Counting every line in the entries below where the word "bulkDraws" occurs, report how many there are. Give only that number.

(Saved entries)
※ ※ ※

-- ==== Sys2Proof/Machine/Port.lean ====
section
/-! DEFINITION. The ports: register and window access (43_parameters R130 to R132), forbidden accesses (20_memory
R65), illegal command words (30_encoding R78, R79), and the order in which events are taken (20_memory R57). -/

namespace Sys2Proof.Machine

/-- What a read of a host-writable register returns: its bits, or a free value while it is unset (10_state R25). -/
def State.hostRegValue (r : HostReg) (s : State) : Word := if r.isSet then r.bits else Config.freeWord s.draws

/-- How many free values that read uses. -/
def hostRegDraws (r : HostReg) : Nat := if r.isSet then 0 else 1

/-- What a read of a geometry register returns: 0 while `PREPARED = 0` (43_parameters R131). -/
def State.geometryValue (v : Word) (s : State) : Word := if s.prepared then v else 0

/-- What a host read of a register returns (43_parameters R131). -/
def State.registerValue (r : RegName) (s : State) : Word :=
  match r with
  | .cmd => 0
  | .status => s.statusWord
  | .srLo => s.hostRegValue s.srLo
  | .srHi => s.hostRegValue s.srHi
  | .blockSize => s.hostRegValue s.blockSize
  | .numCh => s.hostRegValue s.numCh
  | .gainStart => s.hostRegValue s.gainStart
  | .gainEnd => s.hostRegValue s.gainEnd
  | .bufLen => s.geometryValue s.bufLen
  | .wrPos => s.geometryValue s.wrPos
  | .rdPos => s.geometryValue s.rdPos
  | .delaySamples => s.geometryValue s.delaySamples
  | .cfgBlock => s.geometryValue s.cfgBlock
  | .cfgNch => s.geometryValue s.cfgNch
  | .cfgSrLo => s.geometryValue s.cfgSrLo
  | .cfgSrHi => s.geometryValue s.cfgSrHi
  | .delayTime => s.hostRegValue s.delayTime
  | .dryMix => s.hostRegValue s.dryMix
  | .wetMix => s.hostRegValue s.wetMix
  | .feedback => s.hostRegValue s.feedback

/-- How many free values that read uses. -/
def State.registerDraws (r : RegName) (s : State) : Nat :=
  match r with
  | .srLo => hostRegDraws s.srLo
  | .srHi => hostRegDraws s.srHi
  | .blockSize => hostRegDraws s.blockSize
  | .numCh => hostRegDraws s.numCh
  | .gainStart => hostRegDraws s.gainStart
  | .gainEnd => hostRegDraws s.gainEnd
  | .delayTime => hostRegDraws s.delayTime
  | .dryMix => hostRegDraws s.dryMix
  | .wetMix => hostRegDraws s.wetMix
  | .feedback => hostRegDraws s.feedback
  | .cmd | .status | .bufLen | .wrPos | .rdPos => 0
  | .delaySamples | .cfgBlock | .cfgNch | .cfgSrLo | .cfgSrHi => 0

/-- RD of a register, faulted or not (43_parameters R131). -/
def State.readRegister (r : RegName) (s : State) : State :=
  (s.drawn (s.registerDraws r)).finish (some (s.registerValue r))

/-- An access that is a fault `code`, or discarded while faulted (20_memory R65; 60_exceptions R144, R145;
entry 16). -/
def State.refuse (code : ErrCode) (data : Option Word) (s : State) : State :=
  if s.err.isSome then s.discard data else s.raise code data

/-- RDW, faulted or not: a free value for an unwritten word; outside the prepared window a forbidden access that
returns 0 (43_parameters R132; 20_memory R65). -/
def State.readWindow (c k : Nat) (s : State) : State :=
  if s.prepared ∧ c < s.cfgNch.toNat ∧ k < s.cfgBlock.toNat then
    match wetRead s.wet c k with
    | some v => s.finish (some v)
    | none => (s.drawn 1).finish (some (Config.freeWord s.draws))
  else s.refuse .badAddr (some 0)

/-- WR of an operand register; discarded while faulted (43_parameters R130; 60_exceptions R145). -/
def State.writeOperand (r : OperandReg) (v : Word) (s : State) : State :=
  if s.err.isSome then s.discard none else (s.putOperand r v).finish none

/-- What the engine does next. -/
inductive Fetch where
  /-- No event has arrived: the engine waits and keeps all state (60_exceptions R152). -/
  | idle
  /-- The oldest event asks for a command or a setter, to be run in this state. -/
  | run (i : Instr) (s : State)
  /-- The oldest event, taken, leaves this state. -/
  | answered (s : State)
deriving DecidableEq, Repr

/-- A transaction, taken. -/
def State.take (t : Transaction) (s : State) : Fetch :=
  match decodeTransaction t with
  | .run i => .run i s
  | .illegal _ => .answered (s.refuse .illegalCmd none)
  | .operand r v => .answered (s.writeOperand r v)
  | .register r => .answered (s.readRegister r)
  | .window c k => .answered (s.readWindow c k)
  | .forbiddenRead => .answered (s.refuse .badAddr (some 0))
  | .forbiddenWrite => .answered (s.refuse .badAddr none)

/-- The events not held while a command runs: a host read of STATUS (20_memory R57), and reset. -/
def Event.unheld : Event → Bool
  | .transaction t => decodeTransaction t == .register .status
  | .hostBlk _ _ _ => false
  | .reset => true

/-- An event, taken (20_memory R57, R64; 10_state R42). -/
def State.takeEvent (e : Event) (s : State) : Fetch :=
  match e with
  | .transaction t => s.take t
  | .hostBlk ch i v => .answered (s.putBlk (blkWrite s.blk ch.toNat i.toNat v))
  | .reset => .answered s.softReset

/-- The oldest event, taken; while `BUSY = 1` it is held until the command in flight has completed, unless it is a
STATUS read (20_memory R57). -/
def State.fetch (s : State) : Fetch :=
  match s.inbox with
  | [] => if s.busy then .answered s.complete else .idle
  | e :: rest =>
    if s.busy && !e.unheld then .answered s.complete
    else (s.dequeue rest).takeEvent e

end Sys2Proof.Machine
end

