-- ==== Sys2Proof/Laws/Ops.lean ====
section
/-! SUPPORT. Everything each shared operation can do, said once, and what each meaning can answer. -/

namespace Sys2Proof.Machine

/-! The frame of a transaction. -/

theorem State.transact_faulted {s : State} {e : ErrCode} (h : s.err = some e) (c : Option ErrCode) (w : StepResult) :
    s.transact c w = .next (s.discard none) := by simp [State.transact, h]

theorem State.transact_raised {s : State} (h : s.err = none) (code : ErrCode) (w : StepResult) :
    s.transact (some code) w = .next (s.raise code none) := by simp [State.transact, h]

theorem State.transact_passed {s : State} (h : s.err = none) (w : StepResult) : s.transact none w = w := by
  simp [State.transact, h]

/-- A transaction that answers a next state was discarded, or raised the code its check gave, or did its work. -/
theorem State.transact_next {s t : State} {c : Option ErrCode} {w : StepResult} (h : s.transact c w = .next t) :
    (s.err ≠ none ∧ t = s.discard none) ∨ (s.err = none ∧ ∃ code, c = some code ∧ t = s.raise code none) ∨
      (s.err = none ∧ c = none ∧ w = .next t) := by
  unfold State.transact at h
  rcases he : s.err with _ | e
  · rcases c with _ | code
    · exact .inr (.inr ⟨rfl, rfl, by simpa [he] using h⟩)
    · exact .inr (.inl ⟨rfl, code, rfl, by simpa [he] using h.symm⟩)
  · exact .inl ⟨by simp, by simpa [he] using h.symm⟩

theorem State.touching_next {s w t : State} {channels n : Nat} (h : s.touching channels n w = .next t) :
    s.ringReady = true ∧ blkReady channels n = true ∧ t = w := by
  unfold State.touching at h
  split_ifs at h with h1 h2
  simp only [Host.Outcome.next.injEq] at h
  simp_all

theorem State.touching_ready {s : State} {channels n : Nat} (h1 : s.ringReady = true)
    (h2 : blkReady channels n = true) (w : State) : s.touching channels n w = .next w := by
  simp [State.touching, h1, h2]

theorem retuning_next {len d : Nat} {w t : State} (h : retuning len d w = .next t) : 0 < len ∧ d ≤ len ∧ t = w := by
  unfold retuning at h
  split_ifs at h with h1
  simp only [Host.Outcome.next.injEq] at h
  exact ⟨by omega, by omega, h.symm⟩

theorem retuning_ready {len d : Nat} (h1 : 0 < len) (h2 : d ≤ len) (w : State) : retuning len d w = .next w := by
  unfold retuning
  rw [if_neg (by omega)]

theorem State.ringReady_iff (s : State) : s.ringReady = true ↔
    1 ≤ s.cfgNch.toNat ∧ s.cfgBlock.toNat ≤ s.len ∧ s.wrPos.toNat < s.len ∧ s.rdPos.toNat < s.len := by
  simp [State.ringReady, and_assoc]

theorem blkReady_iff (channels n : Nat) : blkReady channels n = true ↔ channels ≤ 16 ∧ n ≤ 65536 := by
  simp [blkReady]

/-! What each meaning can answer. -/

theorem execNop_next {s t : State} (h : execNop s = .next t) :
    (s.err ≠ none ∧ t = s.discard none) ∨ (s.err = none ∧ t = s.finish none) := by
  rcases State.transact_next h with h | ⟨_, _, h, _⟩ | ⟨he, _, h⟩
  · exact .inl h
  · cases h
  · exact .inr ⟨he, by simpa using h.symm⟩

theorem execPrep_next {s t : State} (h : execPrep s = .next t) :
    (s.err ≠ none ∧ t = s.discard none) ∨ (s.err = none ∧ ∃ code, s.prepCheck = some code ∧ t = s.raise code none) ∨
      (s.err = none ∧ s.prepCheck = none ∧ 0 < cap s.sampleRate ∧
        dsamp s.delayTime.bits s.sampleRate ≤ cap s.sampleRate ∧
        t = ((s.configure (cap s.sampleRate)).putDelay (dsamp s.delayTime.bits s.sampleRate)
          (readCursor (cap s.sampleRate) 0 (dsamp s.delayTime.bits s.sampleRate))).finish none) := by
  rcases State.transact_next h with h | h | ⟨he, hc, h⟩
  · exact .inl h
  · exact .inr (.inl h)
  · obtain ⟨h1, h2, h3⟩ := retuning_next h
    exact .inr (.inr ⟨he, hc, h1, h2, h3⟩)

theorem execProc_next {nout nin n : Nat} {s t : State} (h : execProc nout nin n s = .next t) :
    (s.err ≠ none ∧ t = s.discard none) ∨
      (s.err = none ∧ ∃ code, s.procCheck nin n = some code ∧ t = s.raise code none) ∨
      (s.err = none ∧ s.procCheck nin n = none ∧ s.ringReady = true ∧ blkReady (max nin nout) n = true ∧
        t = s.processed nout nin n) := by
  rcases State.transact_next h with h | h | ⟨he, hc, h⟩
  · exact .inl h
  · exact .inr (.inl h)
  · exact .inr (.inr ⟨he, hc, State.touching_next h⟩)

theorem execBwr_next {ch n : Nat} {src : Source} {s t : State} (h : execBwr ch src n s = .next t) :
    (s.err ≠ none ∧ t = s.discard none) ∨
      (s.err = none ∧ ∃ code, s.bulkCheck n = some code ∧ t = s.raise code none) ∨
      (s.err = none ∧ s.bulkCheck n = none ∧ s.ringReady = true ∧ blkReady (ch + 1) n = true ∧
        t = ((s.putRing (upTo (s.bwrElement ch src n) n s.ring)).drawn (bulkDraws n)).finish none) := by
  rcases State.transact_next h with h | h | ⟨he, hc, h⟩
  · exact .inl h
  · exact .inr (.inl h)
  · exact .inr (.inr ⟨he, hc, State.touching_next h⟩)

theorem execBrd_next {ch n : Nat} {s t : State} (h : execBrd ch n s = .next t) :
    (s.err ≠ none ∧ t = s.discard none) ∨
      (s.err = none ∧ ∃ code, s.bulkCheck n = some code ∧ t = s.raise code none) ∨
      (s.err = none ∧ s.bulkCheck n = none ∧ s.ringReady = true ∧ blkReady (ch + 1) n = true ∧
        t = ((s.putWet (upTo (s.brdElement ch n) n s.wet)).drawn (bulkDraws n)).finish none) := by
  rcases State.transact_next h with h | h | ⟨he, hc, h⟩
  · exact .inl h
  · exact .inr (.inl h)
  · exact .inr (.inr ⟨he, hc, State.touching_next h⟩)

theorem execBadd_next {ch n : Nat} {src : Source} {s t : State} (h : execBadd ch src n s = .next t) :
    (s.err ≠ none ∧ t = s.discard none) ∨
      (s.err = none ∧ ∃ code, s.bulkCheck n = some code ∧ t = s.raise code none) ∨
      (s.err = none ∧ s.bulkCheck n = none ∧ s.ringReady = true ∧ blkReady (ch + 1) n = true ∧
        t = ((s.putRing (upTo (s.baddElement ch src n) n s.ring)).drawn (bulkDraws n)).finish none) := by
  rcases State.transact_next h with h | h | ⟨he, hc, h⟩
  · exact .inl h
  · exact .inr (.inl h)
  · exact .inr (.inr ⟨he, hc, State.touching_next h⟩)

theorem execAdv_next {n : Nat} {s t : State} (h : execAdv n s = .next t) :
    (s.err ≠ none ∧ t = s.discard none) ∨
      (s.err = none ∧ ∃ code, s.advCheck = some code ∧ t = s.raise code none) ∨
      (s.err = none ∧ s.advCheck = none ∧ 0 < s.len ∧
        t = (s.putCursors ((s.wrPos.toNat + n) % s.len) ((s.rdPos.toNat + n) % s.len)).finish none) := by
  rcases State.transact_next h with h | h | ⟨he, hc, h⟩
  · exact .inl h
  · exact .inr (.inl h)
  · obtain ⟨h1, _, h3⟩ := retuning_next h
    exact .inr (.inr ⟨he, hc, h1, h3⟩)

theorem execSetdt_next {p : Port} {v : F32} {s t : State} (h : execSetdt p v s = .next t) :
    (s.err ≠ none ∧ t = s.discard none) ∨ (s.err = none ∧ legalDelay v = false ∧ t = s.raise .badParam none) ∨
      (s.err = none ∧ legalDelay v = true ∧ s.prepared = false ∧ t = (s.putDelayTime v).finish none) ∨
      (s.err = none ∧ legalDelay v = true ∧ s.prepared = true ∧ 0 < s.len ∧ dsamp v s.cfgRate ≤ s.len ∧
        t = ((s.putDelayTime v).putDelay (dsamp v s.cfgRate)
          (readCursor s.len s.wrPos.toNat (dsamp v s.cfgRate))).finish none) := by
  rcases State.transact_next h with h | ⟨he, code, hc, h⟩ | ⟨he, hc, h⟩
  · exact .inl h
  · unfold delayCheck at hc; split_ifs at hc with hv; cases hc
    exact .inr (.inl ⟨he, by simpa using hv, h⟩)
  · unfold delayCheck at hc; split_ifs at hc with hv
    cases hp : s.prepared
    · rw [hp] at h; exact .inr (.inr (.inl ⟨he, hv, rfl, by simpa using h.symm⟩))
    · rw [hp] at h
      obtain ⟨h1, h2, h3⟩ := retuning_next (by simpa using h)
      exact .inr (.inr (.inr ⟨he, hv, rfl, h1, h2, h3⟩))

/-- What the three mix setters can answer; `put` is the register's write. -/
theorem mixSetter_next {v : F32} {put s t : State} (h : s.transact (mixCheck v) (.next (put.finish none)) = .next t) :
    (s.err ≠ none ∧ t = s.discard none) ∨ (s.err = none ∧ legalMix v = false ∧ t = s.raise .badParam none) ∨
      (s.err = none ∧ legalMix v = true ∧ t = put.finish none) := by
  rcases State.transact_next h with h | ⟨he, code, hc, h⟩ | ⟨he, hc, h⟩
  · exact .inl h
  · unfold mixCheck at hc; split_ifs at hc with hv; cases hc
    exact .inr (.inl ⟨he, by simpa using hv, h⟩)
  · unfold mixCheck at hc; split_ifs at hc with hv
    exact .inr (.inr ⟨he, hv, by simpa using h.symm⟩)

/-! What a step can do. -/

/-- A step waits, or runs a command or setter, or takes its event otherwise. -/
theorem step_cases {s t : State} (h : step s = .next t) :
    (s.fetch = .idle ∧ t = s) ∨ (∃ i u, s.fetch = .run i u ∧ exec i u = .next t) ∨ s.fetch = .answered t := by
  unfold step at h
  split at h
  · exact .inl ⟨‹_›, by simpa using h.symm⟩
  · exact .inr (.inl ⟨_, _, ‹_›, h⟩)
  · simp only [Host.Outcome.next.injEq] at h; subst h; exact .inr (.inr ‹_›)

/-- Fetching an instruction takes it off the inbox, and it was the oldest event's. -/
theorem fetch_run {s u : State} {i : Instr} (h : s.fetch = .run i u) :
    ∃ tr rest, s.inbox = .transaction tr :: rest ∧ decodeTransaction tr = .run i ∧ s.busy = false ∧
      u = s.dequeue rest := by
  unfold State.fetch at h
  split at h
  · split_ifs at h
  · rename_i e rest heq
    split_ifs at h with hb
    cases e with
    | hostBlk ch i' v => simp [State.takeEvent] at h
    | reset => simp [State.takeEvent] at h
    | transaction tr =>
      simp only [State.takeEvent, State.take] at h
      split at h <;> simp_all [Event.unheld]

/-- What an event that is no instruction leaves: one of the port operations, a host write of BLK, reset, or the
completion of the command in flight. -/
theorem fetch_answered {s t : State} (h : s.fetch = .answered t) :
    t = s.complete ∨ ∃ e rest, s.inbox = e :: rest ∧
      ((∃ code d, t = (s.dequeue rest).refuse code d) ∨ (∃ r v, t = (s.dequeue rest).writeOperand r v) ∨
        (∃ r, t = (s.dequeue rest).readRegister r) ∨ (∃ c k, t = (s.dequeue rest).readWindow c k) ∨
        (∃ ch i v, e = .hostBlk ch i v ∧
          t = (s.dequeue rest).putBlk (blkWrite s.blk ch.toNat i.toNat v)) ∨
        (e = .reset ∧ t = (s.dequeue rest).softReset)) := by
  unfold State.fetch at h
  split at h
  · split_ifs at h
    exact .inl (by simpa using h.symm)
  · rename_i e rest heq
    split_ifs at h with hb
    · exact .inl (by simpa using h.symm)
    · refine .inr ⟨e, rest, heq, ?_⟩
      cases e with
      | hostBlk ch i' v =>
        simp only [State.takeEvent, Fetch.answered.injEq] at h
        exact .inr (.inr (.inr (.inr (.inl ⟨ch, i', v, rfl, h.symm⟩))))
      | reset =>
        simp only [State.takeEvent, Fetch.answered.injEq] at h
        exact .inr (.inr (.inr (.inr (.inr ⟨rfl, h.symm⟩))))
      | transaction tr =>
        simp only [State.takeEvent, State.take] at h
        split at h <;> simp only [Fetch.answered.injEq, reduceCtorEq] at h
        · exact .inl ⟨_, _, h.symm⟩
        · exact .inr (.inl ⟨_, _, h.symm⟩)
        · exact .inr (.inr (.inl ⟨_, h.symm⟩))
        · exact .inr (.inr (.inr (.inl ⟨_, _, h.symm⟩)))
        · exact .inl ⟨_, _, h.symm⟩
        · exact .inl ⟨_, _, h.symm⟩

end Sys2Proof.Machine
end

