theorem execSetdt_sameMemories {s t : State} {p : Port} {v : F32} (h : execSetdt p v s = .next t) :
    s.SameMemories t := by
  obtain ⟨-, rfl⟩ | ⟨-, -, rfl⟩ | ⟨-, -, -, rfl⟩ | ⟨-, -, -, -, -, rfl⟩ := execSetdt_next h
  · exact {}
  · exact {}
  · exact {}
  · exact s.retuned_sameMemories v _ _

/-- A mix setter leaves the memories when the write of its register does. -/
theorem mixSetter_sameMemories {s t put : State} {v : F32}
    (h : s.transact (mixCheck v) (.next (put.finish none)) = .next t) (hput : s.SameMemories put) :
    s.SameMemories t := by
  obtain ⟨-, rfl⟩ | ⟨-, -, rfl⟩ | ⟨-, -, rfl⟩ := mixSetter_next h
  · exact {}
  · exact {}
  · exact { hput with }

/-- A setter leaves the memories (43_parameters R126 to R129). -/
theorem exec_setter_sameMemories {s t : State} {p : Port} {r : RegName} {v : Word} {i : Instr}
    (hset : setterAt p r v = some i) (h : exec i s = .next t) : s.SameMemories t := by
  cases r with
  | delayTime => cases hset; exact execSetdt_sameMemories (p := p) h
  | dryMix => cases hset; exact mixSetter_sameMemories h {}
  | wetMix => cases hset; exact mixSetter_sameMemories h {}
  | feedback => cases hset; exact mixSetter_sameMemories h {}
  | _ => cases hset

theorem State.refuse_sameMemories (s : State) (code : ErrCode) (data : Option Word) :
    s.SameMemories (s.refuse code data) := by
  unfold State.refuse
  split_ifs <;> exact {}

theorem State.writeOperand_sameMemories (s : State) (r : OperandReg) (v : Word) :
    s.SameMemories (s.writeOperand r v) := by
  unfold State.writeOperand
  split_ifs <;> exact {}

theorem State.readRegister_sameMemories (s : State) (r : RegName) : s.SameMemories (s.readRegister r) := by
  unfold State.readRegister
  exact {}

theorem State.readWindow_sameMemories (s : State) (c k : Nat) : s.SameMemories (s.readWindow c k) := by
  unfold State.readWindow
  split_ifs
  · split <;> exact {}
  · exact s.refuse_sameMemories _ _

/-- A transaction asks for an operation, or is answered, which leaves the memories. -/
theorem State.take_cases (s : State) (tr : Transaction) :
    (∃ i, decodeTransaction tr = .run i) ∨ ∃ t, s.takeEvent (.transaction tr) = .answered t ∧ s.SameMemories t := by
  cases h : decodeTransaction tr with
  | run i => exact .inl ⟨i, rfl⟩
  | illegal why => exact .inr ⟨_, s.takeEvent_illegal h, s.refuse_sameMemories _ _⟩
  | operand r v => exact .inr ⟨_, s.takeEvent_operand h, s.writeOperand_sameMemories r v⟩
  | register r => exact .inr ⟨_, s.takeEvent_register h, s.readRegister_sameMemories r⟩
  | window c k => exact .inr ⟨_, s.takeEvent_window h, s.readWindow_sameMemories c k⟩
  | forbiddenRead => exact .inr ⟨_, s.takeEvent_forbiddenRead h, s.refuse_sameMemories _ _⟩
  | forbiddenWrite => exact .inr ⟨_, s.takeEvent_forbiddenWrite h, s.refuse_sameMemories _ _⟩

/-- Settles O50: such a transaction runs a setter, or is answered without running an operation. -/
theorem onlyCommandsTouchMemories : Obligations.OnlyCommandsTouchMemories := by
  intro s t tr hb hstep hcmd
  have hsame : s.SameMemories t := by
    obtain ⟨i, hdec⟩ | ⟨u, htake, hu⟩ := s.take_cases tr
    · have hexec : exec i s = .next t := (step_presented_run hb hdec).symm.trans hstep
      obtain ⟨w, rfl⟩ | ⟨p, r, v, hset⟩ := decodeTransaction_run hdec
      · exact absurd rfl (hcmd w)
      · exact exec_setter_sameMemories hset hexec
    · rw [step_presented_answered (.inl hb) htake] at hstep
      cases hstep
      exact hu
  exact ⟨hsame.ring, hsame.wet, hsame.blk⟩

end Sys2Proof.Machine
end

section
namespace Sys2Proof.Machine

/-! Command words by row (30_encoding R71 to R79, R86): a word that matches a row decodes to the row's command, and what
decodes is encoded again by the same word, so the rows, the decoder and the encoder agree. -/

open Sys2Proof.Laws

※ ※ ※

▶ [EXERCISE ANSWER]
3